Optimization of Daisy-Chained SPARQL Queries

Keywords: Linked Data, Querying, RDF, SPARQL, Webdevelopment, decentralization

Promotors: Ruben Verborgh, Ruben Taelman

Students: max 1

Problem

SPARQL is the de facto standard for querying RDF data, with SELECT and CONSTRUCT queries being commonly used. While SELECT queries return a table of variable bindings, CONSTRUCT queries generate new RDF data, effectively acting as views over the original dataset.

When multiple CONSTRUCT queries are chained together, they create intermediate datasets that can introduce inefficiencies. A naïve execution of such chains (A -- construct 1 -> B -- construct 2 -> C) leads to redundant computations and unnecessary data materialization, reducing performance. Despite the importance of optimizing non-materialized views in SPARQL, there is currently no systematic approach to algebraically optimizing these query chains into a single, more efficient construct query.

This inefficiency also impacts RDF-based data interfaces, where read interfaces can be described as views over enriched datasets derived from multiple write interfaces.
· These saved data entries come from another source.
/-- Bind the cluster by R351 and R354 where it is at a switch point; `reach`: it has just reached this point, which is when
a remote wait parks (R353). No binding changes while the device is fenced (R356). -/
def rebind (n : Nat) (reach : Bool) (s : State) : State :=
  if fenced s || !atSwitch s n then s else
  let x := cluster s n
  match x.ctx with
  | none =>
    match choice s n with
    | some c => restoreStart n c s
    | none => s
  | some old =>
    if x.switchAt.isSome then saveStart n old s
    else match curSlot s, choice s n with
      | some sl, some c =>
        if sl.kind = 1 && c ≠ old && (!remoteWait x || (reach && s.sched.parkWaits)) then saveStart n old s else s
      | _, _ => s

/-- Every cluster's binding. -/
def rebindAll (s : State) : State :=
  (s.clusters.map (fun e => e.1)).foldl (fun s n => rebind n false s) s

/-! ### Restoring (13 R347 to R349) -/

/-- Every armed stream of the full-save context `c` on cluster `n` has its outstanding lines (13 R347). -/
def streamsQuiet (s : State) (n c : Nat) : Bool :=
  !fullSave s c || (cluster s n).item.isNone || !(cluster s n).streams.any (fun e => chunkOut e.2)

/-- The cluster as the save left it, or as a commit starts it for a context never saved here (log entry 74). -/
def loadSaved (v : Option Saved) (entry : Nat) (x : Cluster) : Cluster :=
  let queue := x.mailbox.filter (fun e => decide (e.1 < 0x1000))
  match v with
  | none => { x with
      pc := entry, aregs := [], loops := [], item := none, itemBeats := 0, sat := [], dig := [], digSeq := 0, fallbacks := []
      mailbox := queue, wait := .none
      caseWritten := [], caseKept := [], chain := false, live := [], streams := []
      chans := x.chans.map (fun k => if k.2.entry.send then k
        else (k.1, { k.2 with queue := [], slot := 0, ahead := [], order := 0 })) }
  | some v => { x with
      pc := v.pc, aregs := v.aregs, loops := v.loops, item := v.item, itemBeats := v.itemBeats, sat := v.sat
      dig := v.dig, digSeq := v.digSeq, fallbacks := v.fallbacks, mailbox := Mem.over queue v.mailbox, wait := v.wait
      caseWritten := v.caseWritten, caseKept := v.caseKept, case_ := if v.full then v.case_ else x.case_
      acc := if v.full then v.acc else x.acc, chain := v.chain, live := v.live, streams := v.streams
      chans := x.chans.map (fun k => match Tab.find v.rx k.1 with
        | some r => (k.1, { k.2 with queue := r.queue, slot := r.slot, ahead := r.ahead, order := r.order })
        | none => k) }

/-- The completion ring's messages are placed, in order, before any later one (13 R348). -/
def placeRing (n c : Nat) (s : State) : State :=
  let ring := Tab.getD s.sched.rings c []
  let s := { s with sched := { s.sched with rings := Tab.put s.sched.rings c (ring.filter (fun e => e.1 != n)) } }
  let s := clusterUpd n (fun x => { x with divert := x.divert.filter (fun d => d.2.1 != c) }) s
  (ring.filter (fun e => e.1 == n)).foldl (fun s e => placeMsg n e.2.1 e.2.2 s) s

/-- The state of a compositor that waits for `w`. -/
def waitState (w : Wait) : BitVec 4 :=
  match w with
  | .none => 2
  | .workItem => 1
  | _ => 3

/-- A WAITCH whose time is up: its register reads 0 (03 WAITCH). -/
def waitTimeout (n : Nat) (s : State) : State :=
  match (cluster s n).wait with
  | .channel a _ _ _ (some t) =>
    if decide (t ≤ s.tb) then clusterUpd n (fun x => { setAreg a.toNat 0 x with wait := .none, state := 2 }) s else s
  | _ => s

/-- The restore is complete: the cluster continues at the saved index. A slot that does not name the context switches it at
once, with overrun 0 (13 R356). -/
def restoreEnd (n c : Nat) (s : State) : State :=
  let key := n * 64 + c
  let v := Tab.find s.sched.saves key
  let away := s.sched.releasedAway.contains key
  let s := clusterUpd n (fun x => grantLines 512 (loadSaved v x.entry { x with moving := none })) s
  let s := { s with sched := { s.sched with
    saves := Tab.del s.sched.saves key, releasedAway := s.sched.releasedAway.filter (fun k => k != key) } }
  let s := clusterUpd n (fun x => { x with wait := if away then .none else x.wait }) s
  let s := clusterUpd n (fun x => { x with state := if x.wait = .none && x.item.isNone then 1 else waitState x.wait }) s
  let s := waitTimeout n (wakeWait n (placeRing n c s))
  let s := postWaiting n (takeItem n s)
  let named := match partOfRegion s (n / 16) with
    | some p => (slotCtxs s p).contains c && !(ctxOf s c).pastEnd
    | none => false
  rebind n false (if named then s else clusterUpd n (fun x => { x with switchAt := some s.tb }) s)

/-! ### Channel delivery (03 R83 to R87, 13 R348) -/

/-- A message in order: diverted to the completion ring of the context its tag belongs to (13 R348), or placed. -/
def divertOrPlace (n ch : Nat) (m : List Byte) (s : State) : State :=
  match channel s n ch with
  | none => s
  | some k =>
    match (if k.entry.tagCheck && remotePeer k.entry.peer then
        (cluster s n).divert.find? (fun d => d.1 == ch && d.2.2.toNat == msgTag m) else none) with
    | some d => rebind n false { s with sched := { s.sched with
        rings := Tab.upd s.sched.rings d.2.1 [] (fun r => r ++ [(n, ch, m)]) } }
    | none => rebind n false (placeMsg n ch m s)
Without optimization, the description and execution of these interfaces remain suboptimal.

Goal

This thesis will focus on designing algebraic optimizations for SPARQL CONSTRUCT queries to transform a daisy chain of queries into a single optimized query. Concretely, the student will:

  1. Develop algebraic transformations that optimize sequences of CONSTRUCT queries.
  2. Implement these optimizations within the TypeScript-based Comunica SPARQL query execution framework.
  3. Evaluate the performance improvements of optimized queries compared to naive execution.

By enabling more efficient query execution and improving non-materialized view optimization, this research will contribute to the performance and scalability of SPARQL-based systems.